In the Tesla, the answer is: as quickly as you could possibly want to accelerate outside a racetrack. The technical numbers tell us that the Roadster goes from 0 to 60 in 3.9 seconds. (A Porsche Boxter does 0-60 in about 5 seconds.) All I can say is, it’s incredibly, breathtakingly fast. Punch it, it’s gone. Only after driving this car did it occur to me that maybe there should be acceleration limits written into the traffic laws; being able to accelerate faster than this strikes me as very plausibly dangerous. Once you adjust to the parameters of the vehicle, the combination of the incredible power and the unmediated response to your actions yields a driving experience that is pretty darn breathtaking.
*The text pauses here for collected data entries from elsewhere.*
-- ==== Sys2Proof/Machine/Dispatch.lean ====
section
/-! DEFINITION. The dispatch: one arm per command, each one direct call of its meaning. -/

namespace Sys2Proof.Machine
open Sys2Proof

/-- The effect of a command on everything but the queue. -/
def exec (i : Instr) (s : State) : Host.Outcome State Fault Refusal :=
  match i with
  | .auxPowerUp addrSel => Sys2Proof.Machine.execAuxPowerUp addrSel s
  | .firmwareBootEnd badSlots reads => Sys2Proof.Machine.execFirmwareBootEnd badSlots reads s
  | .mainPowerOn millivolts pwrEn => Sys2Proof.Machine.execMainPowerOn millivolts pwrEn s
  | .mainReady trainErr => Sys2Proof.Machine.execMainReady trainErr s
  | .mainPowerLoss millivolts pwrEn => Sys2Proof.Machine.execMainPowerLoss millivolts pwrEn s
  | .mainInputDipTimeout millivolts => Sys2Proof.Machine.execMainInputDipTimeout millivolts s
  | .auxPowerLoss => Sys2Proof.Machine.execAuxPowerLoss s
  | .perstAssert p => Sys2Proof.Machine.execPerstAssert p s
  | .perstDeassert p => Sys2Proof.Machine.execPerstDeassert p s
  | .cablePresenceChange link high => Sys2Proof.Machine.execCablePresenceChange link high s
  | .trstAssert => Sys2Proof.Machine.execTrstAssert s
  | .hostLinkDown p => Sys2Proof.Machine.execHostLinkDown p s
  | .hostLinkUp p => Sys2Proof.Machine.execHostLinkUp p s
  | .hostD3hotEntry p => Sys2Proof.Machine.execHostD3hotEntry p s
  | .heartbeatWrite p value => Sys2Proof.Machine.execHeartbeatWrite p value s
  | .heartbeatLapse p => Sys2Proof.Machine.execHeartbeatLapse p s
  | .hubAliveTick => Sys2Proof.Machine.execHubAliveTick s
  | .registerWrite p off size value => Sys2Proof.Machine.execRegisterWrite p off size value s
  | .portViseClaim p code => Sys2Proof.Machine.execPortViseClaim p code s
  | .portViseRelease p => Sys2Proof.Machine.execPortViseRelease p s
  | .lockHost p => Sys2Proof.Machine.execLockHost p s
  | .lockRings p => Sys2Proof.Machine.execLockRings p s
  | .lockFabric p => Sys2Proof.Machine.execLockFabric p s
  | .lockReset p => Sys2Proof.Machine.execLockReset p s
  | .modeWrite p mode => Sys2Proof.Machine.execModeWrite p mode s
  | .partitionLock p part value => Sys2Proof.Machine.execPartitionLock p part value s
  | .partitionLockDone part env => Sys2Proof.Machine.execPartitionLockDone part env s
  | .ringConfigWrite p ring value => Sys2Proof.Machine.execRingConfigWrite p ring value s
  | .msixUnmask p what => Sys2Proof.Machine.execMsixUnmask p what s
  | .bar4Read p off size env => Sys2Proof.Machine.execBar4Read p off size env s
  | .bar4Write p off data env => Sys2Proof.Machine.execBar4Write p off data env s
  | .evtHeadWrite p value => Sys2Proof.Machine.execEvtHeadWrite p value s
  | .sqTail p ring value => Sys2Proof.Machine.execSqTail p ring value s
  | .cqHead p ring value => Sys2Proof.Machine.execCqHead p ring value s
  | .start p ring => Sys2Proof.Machine.execStart p ring s
  | .stop p ring => Sys2Proof.Machine.execStop p ring s
  | .abort p ring => Sys2Proof.Machine.execAbort p ring s
  | .graphFetch ring env => Sys2Proof.Machine.execGraphFetch ring env s
  | .graphEnter ring => Sys2Proof.Machine.execGraphEnter ring s
  | .stepAdmission graph env => Sys2Proof.Machine.execStepAdmission graph env s
  | .swapCopyEnd part seq env => Sys2Proof.Machine.execSwapCopyEnd part seq env s
  | .taskPlace task => Sys2Proof.Machine.execTaskPlace task s
  | .releaseAll p d => Sys2Proof.Machine.execReleaseAll p d s
  | .jigTaskStart cl env => Sys2Proof.Machine.execJigTaskStart cl env s
  | .benchTaskActivate k env => Sys2Proof.Machine.execBenchTaskActivate k env s
  | .layoutChainStart region env => Sys2Proof.Machine.execLayoutChainStart region env s
  | .maintTaskStart k env => Sys2Proof.Machine.execMaintTaskStart k env s
  | .taskComplete task env => Sys2Proof.Machine.execTaskComplete task env s
  | .taskTimeLimit task => Sys2Proof.Machine.execTaskTimeLimit task s
  | .waitLimit task => Sys2Proof.Machine.execWaitLimit task s
  | .hostFlushReadComplete p => Sys2Proof.Machine.execHostFlushReadComplete p s
  | .bundleExecute cl j env => Sys2Proof.Machine.execBundleExecute cl j env s
  | .jigHaltReq p cl j => Sys2Proof.Machine.execJigHaltReq p cl j s
  | .jigResume p cl j => Sys2Proof.Machine.execJigResume p cl j s
  | .jigStep p cl j env => Sys2Proof.Machine.execJigStep p cl j env s
  | .jigDbgDataWrite p cl j value => Sys2Proof.Machine.execJigDbgDataWrite p cl j value s
  | .pressOpStart cl press env => Sys2Proof.Machine.execPressOpStart cl press env s
  | .pressOpRetire cl press => Sys2Proof.Machine.execPressOpRetire cl press s
  | .notePush cl press => Sys2Proof.Machine.execNotePush cl press s
  | .shimLoadStop cl press => Sys2Proof.Machine.execShimLoadStop cl press s
  | .benchOperationStart k env => Sys2Proof.Machine.execBenchOperationStart k env s
  | .benchOperationEnd k env => Sys2Proof.Machine.execBenchOperationEnd k env s
  | .layoutCallEnd region env => Sys2Proof.Machine.execLayoutCallEnd region env s
  | .stackModeWrite p k sharded => Sys2Proof.Machine.execStackModeWrite p k sharded s
  | .stackConfigLock p k => Sys2Proof.Machine.execStackConfigLock p k s
  | .stackFillEnd k => Sys2Proof.Machine.execStackFillEnd k s
  | .retrain p k value => Sys2Proof.Machine.execRetrain p k value s
  | .retrainEnd k repaired => Sys2Proof.Machine.execRetrainEnd k repaired s
  | .maintTaskEnd k => Sys2Proof.Machine.execMaintTaskEnd k s
  | .conversionResume k env => Sys2Proof.Machine.execConversionResume k env s
  | .correctedWriteback k sector => Sys2Proof.Machine.execCorrectedWriteback k sector s
  | .mirrorReadReturn k sector env => Sys2Proof.Machine.execMirrorReadReturn k sector env s
  | .scrubTick k env => Sys2Proof.Machine.execScrubTick k env s
  | .spareCopyEnd k unreadable => Sys2Proof.Machine.execSpareCopyEnd k unreadable s
  | .refreshCommand k => Sys2Proof.Machine.execRefreshCommand k s
  | .forcedRefresh k => Sys2Proof.Machine.execForcedRefresh k s
  | .linkTrainEnd link r => Sys2Proof.Machine.execLinkTrainEnd link r s
  | .linkTrainRetry link => Sys2Proof.Machine.execLinkTrainRetry link s
  | .nodeEnable p value => Sys2Proof.Machine.execNodeEnable p value s
  | .syncEnable p value => Sys2Proof.Machine.execSyncEnable p value s
  | .recal p link => Sys2Proof.Machine.execRecal p link s
  | .disable p link => Sys2Proof.Machine.execDisable p link s
  | .enable p link => Sys2Proof.Machine.execEnable p link s
  | .linkDrainEnd link => Sys2Proof.Machine.execLinkDrainEnd link s
  | .dataFlit link h seq payload => Sys2Proof.Machine.execDataFlit link h seq payload s
  | .idleFlit link h => Sys2Proof.Machine.execIdleFlit link h s
  | .replayFlit link h seq => Sys2Proof.Machine.execReplayFlit link h seq s
  | .timeFlit link h root ts parentLocked => Sys2Proof.Machine.execTimeFlit link h root ts parentLocked s
  | .replayTimeout link => Sys2Proof.Machine.execReplayTimeout link s
  | .linkDownTimeout loss => Sys2Proof.Machine.execLinkDownTimeout loss s
  | .packetSend link vc => Sys2Proof.Machine.execPacketSend link vc s
  | .packetRoute d => Sys2Proof.Machine.execPacketRoute d s
  | .putPacket d env => Sys2Proof.Machine.execPutPacket d env s
  | .getPacket d env => Sys2Proof.Machine.execGetPacket d env s
  | .addPacket d env => Sys2Proof.Machine.execAddPacket d env s
  | .pegPacket d => Sys2Proof.Machine.execPegPacket d s
  | .ack d pkt => Sys2Proof.Machine.execAck d pkt s
  | .dataResponse d pkt => Sys2Proof.Machine.execDataResponse d pkt s
  | .resultResponse d pkt => Sys2Proof.Machine.execResultResponse d pkt s
  | .nak d pkt => Sys2Proof.Machine.execNak d pkt s
  | .remoteRequestTimeout d tag => Sys2Proof.Machine.execRemoteRequestTimeout d tag s
  | .ingressAgeDrop d => Sys2Proof.Machine.execIngressAgeDrop d s
  | .timeExchange => Sys2Proof.Machine.execTimeExchange s
  | .holdoverEntry => Sys2Proof.Machine.execHoldoverEntry s
  | .holdoverLimit => Sys2Proof.Machine.execHoldoverLimit s
  | .dieEdgeFailure edge => Sys2Proof.Machine.execDieEdgeFailure edge s
  | .dieEdgeRetrainEnd edge => Sys2Proof.Machine.execDieEdgeRetrainEnd edge s
  | .clusterReset p index => Sys2Proof.Machine.execClusterReset p index s
  | .regionReset p index => Sys2Proof.Machine.execRegionReset p index s
  | .computeDieReset p index => Sys2Proof.Machine.execComputeDieReset p index s
  | .stackLogicReset p index => Sys2Proof.Machine.execStackLogicReset p index s
  | .linkReset p index => Sys2Proof.Machine.execLinkReset p index s
  | .packageWarmReset p => Sys2Proof.Machine.execPackageWarmReset p s
  | .resetDrainEnd domain index => Sys2Proof.Machine.execResetDrainEnd domain index s
  | .domainServeAgain domain index => Sys2Proof.Machine.execDomainServeAgain domain index s
  | .resetEscalation domain index => Sys2Proof.Machine.execResetEscalation domain index s
  | .clusterWatchdog cl => Sys2Proof.Machine.execClusterWatchdog cl s
  | .layoutWatchdog region => Sys2Proof.Machine.execLayoutWatchdog region s
  | .benchWatchdog k => Sys2Proof.Machine.execBenchWatchdog k s
  | .walkerWatchdog d => Sys2Proof.Machine.execWalkerWatchdog d s
  | .hubWatchdog => Sys2Proof.Machine.execHubWatchdog s
  | .activationReady => Sys2Proof.Machine.execActivationReady s
  | .activationTimeout => Sys2Proof.Machine.execActivationTimeout s
  | .thermalModelUpdate milliwatts => Sys2Proof.Machine.execThermalModelUpdate milliwatts s
  | .sensorRead readings => Sys2Proof.Machine.execSensorRead readings s
  | .noSourceTimeout n => Sys2Proof.Machine.execNoSourceTimeout n s
  | .powerWindow avgW shimW energyMj shimMj unpreventable => Sys2Proof.Machine.execPowerWindow avgW shimW energyMj shimMj unpreventable s
  | .restore p n => Sys2Proof.Machine.execRestore p n s
  | .setEndpointId b eid => Sys2Proof.Machine.execSetEndpointId b eid s
  | .getEndpointId b => Sys2Proof.Machine.execGetEndpointId b s
  | .getEndpointUuid b => Sys2Proof.Machine.execGetEndpointUuid b s
  | .getMctpVersionSupport b typ => Sys2Proof.Machine.execGetMctpVersionSupport b typ s
  | .getMessageTypeSupport b => Sys2Proof.Machine.execGetMessageTypeSupport b s
  | .getVendorDefinedMsgSupport b => Sys2Proof.Machine.execGetVendorDefinedMsgSupport b s
  | .mctpUnsupported b typ command => Sys2Proof.Machine.execMctpUnsupported b typ command s
  | .setTid b tid => Sys2Proof.Machine.execSetTid b tid s
  | .getTid b => Sys2Proof.Machine.execGetTid b s
  | .getPldmVersion b typ => Sys2Proof.Machine.execGetPldmVersion b typ s
  | .getPldmTypes b => Sys2Proof.Machine.execGetPldmTypes b s
  | .getPldmCommands b typ => Sys2Proof.Machine.execGetPldmCommands b typ s
  | .getPdrRepositoryInfo b => Sys2Proof.Machine.execGetPdrRepositoryInfo b s
  | .getPdr b record => Sys2Proof.Machine.execGetPdr b record s
  | .getSensorReading b id => Sys2Proof.Machine.execGetSensorReading b id s
  | .getStateSensorReadings b id => Sys2Proof.Machine.execGetStateSensorReadings b id s
  | .getNumericEffecterValue b id => Sys2Proof.Machine.execGetNumericEffecterValue b id s
  | .setNumericEffecterValue b id value => Sys2Proof.Machine.execSetNumericEffecterValue b id value s
  | .setEventReceiver b receiver => Sys2Proof.Machine.execSetEventReceiver b receiver s
  | .platformEventMessage => Sys2Proof.Machine.execPlatformEventMessage s
  | .platformEventRetry => Sys2Proof.Machine.execPlatformEventRetry s
  | .queryDeviceIdentifiers b => Sys2Proof.Machine.execQueryDeviceIdentifiers b s
  | .getFirmwareParameters b => Sys2Proof.Machine.execGetFirmwareParameters b s
  | .requestUpdate b => Sys2Proof.Machine.execRequestUpdate b s
  | .passComponentTable b classifier component => Sys2Proof.Machine.execPassComponentTable b classifier component s
  | .updateComponent b component size => Sys2Proof.Machine.execUpdateComponent b component size s
  | .requestFirmwareData b bytes => Sys2Proof.Machine.execRequestFirmwareData b bytes s
  | .transferComplete b => Sys2Proof.Machine.execTransferComplete b s
  | .verifyComplete b version svn sigOk => Sys2Proof.Machine.execVerifyComplete b version svn sigOk s
  | .applyComplete b => Sys2Proof.Machine.execApplyComplete b s
  | .activateFirmware b selfContained => Sys2Proof.Machine.execActivateFirmware b selfContained s
  | .getStatus b => Sys2Proof.Machine.execGetStatus b s
  | .cancelUpdateComponent b => Sys2Proof.Machine.execCancelUpdateComponent b s
  | .cancelUpdate b => Sys2Proof.Machine.execCancelUpdate b s
  | .getVersion b => Sys2Proof.Machine.execGetVersion b s
  | .getCapabilities b => Sys2Proof.Machine.execGetCapabilities b s
  | .negotiateAlgorithms b => Sys2Proof.Machine.execNegotiateAlgorithms b s
  | .getDigests b => Sys2Proof.Machine.execGetDigests b s
  | .getCertificate b slot offset length => Sys2Proof.Machine.execGetCertificate b slot offset length s
  | .challenge b slot nonce => Sys2Proof.Machine.execChallenge b slot nonce s
  | .getMeasurements b index signed nonce => Sys2Proof.Machine.execGetMeasurements b index signed nonce s
  | .viseClaim b => Sys2Proof.Machine.execViseClaim b s
  | .viseRelease b => Sys2Proof.Machine.execViseRelease b s
  | .regRead b off => Sys2Proof.Machine.execRegRead b off s
  | .regWrite b off value => Sys2Proof.Machine.execRegWrite b off value s
  | .resetRequest b domain index => Sys2Proof.Machine.execResetRequest b domain index s
  | .getFuseMap b => Sys2Proof.Machine.execGetFuseMap b s
  | .getCalibration b => Sys2Proof.Machine.execGetCalibration b s
  | .idcode => Sys2Proof.Machine.execIdcode s
  | .bypass => Sys2Proof.Machine.execBypass s
  | .samplePreload pins => Sys2Proof.Machine.execSamplePreload pins s
  | .extest => Sys2Proof.Machine.execExtest s
  | .clamp => Sys2Proof.Machine.execClamp s
  | .highz => Sys2Proof.Machine.execHighz s
  | .platformEventMessageResponse ok => Sys2Proof.Machine.execPlatformEventMessageResponse ok s
  | .flashOperationEnd ok address => Sys2Proof.Machine.execFlashOperationEnd ok address s
  | .maintGranuleDone k env => Sys2Proof.Machine.execMaintGranuleDone k env s
  | .routerAgeDrop d index => Sys2Proof.Machine.execRouterAgeDrop d index s
  | .resizableBarWrite p log2GiB => Sys2Proof.Machine.execResizableBarWrite p log2GiB s
  | .portReturnToD0 p => Sys2Proof.Machine.execPortReturnToD0 p s
  | .trstDeassert => Sys2Proof.Machine.execTrstDeassert s
  | .bar0Read p off size => Sys2Proof.Machine.execBar0Read p off size s

end Sys2Proof.Machine
end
There are a couple of other idiosyncrasies to remind you that this is not your father’s Oldsmobile. Although the Tesla is utterly silent while standing still, it definitely does make noise while moving. Not very much noise, but what comes to mind is less a Ferrari and more a muffled jet engine. I presume this is because the engine is turning notably faster (perhaps 7,000 RPM at highway speeds, I didn’t check carefully) than in an ordinary car. The other thing is the regenerative powertrain. When you take your foot off the accelerator, the car slows down perceptibly — it’s taking some of your kinetic energy and using it to recharge the batteries. So you don’t need to put on the brakes while going downhill. (Sadi Carnot would have something to say about this, but don’t worry — you’re still creating some entropy, just achieving something closer to theoretically maximal efficiency.)

In other words: the Tesla Roadster is an extremely fun car. But is it practical?

Well, it’s not practical for most of us to actually buy — the sticker price is on the order of $120,000. And you’re not going to take four kids and a dog to the soccer game. Nor are you going to take a road trip across the country; under ordinary driving conditions, the Tesla gets about 200 miles between charges.

But all that is okay. The vast majority of driving is not done on long hauls or with a car packed full of people; it’s done by a single person on relatively short jaunts. For those purposes — commuting to work, running errands, going to meet friends — something like the Roadster is just about perfect. There’s no reason to lug around two tons of car with room for six when there’s only a driver inside. Very few people would want a Tesla as their only car, but if they had two cars, it would be the one they were driving most of the time. And if you can afford to buy the thing in the first place, you can afford another car.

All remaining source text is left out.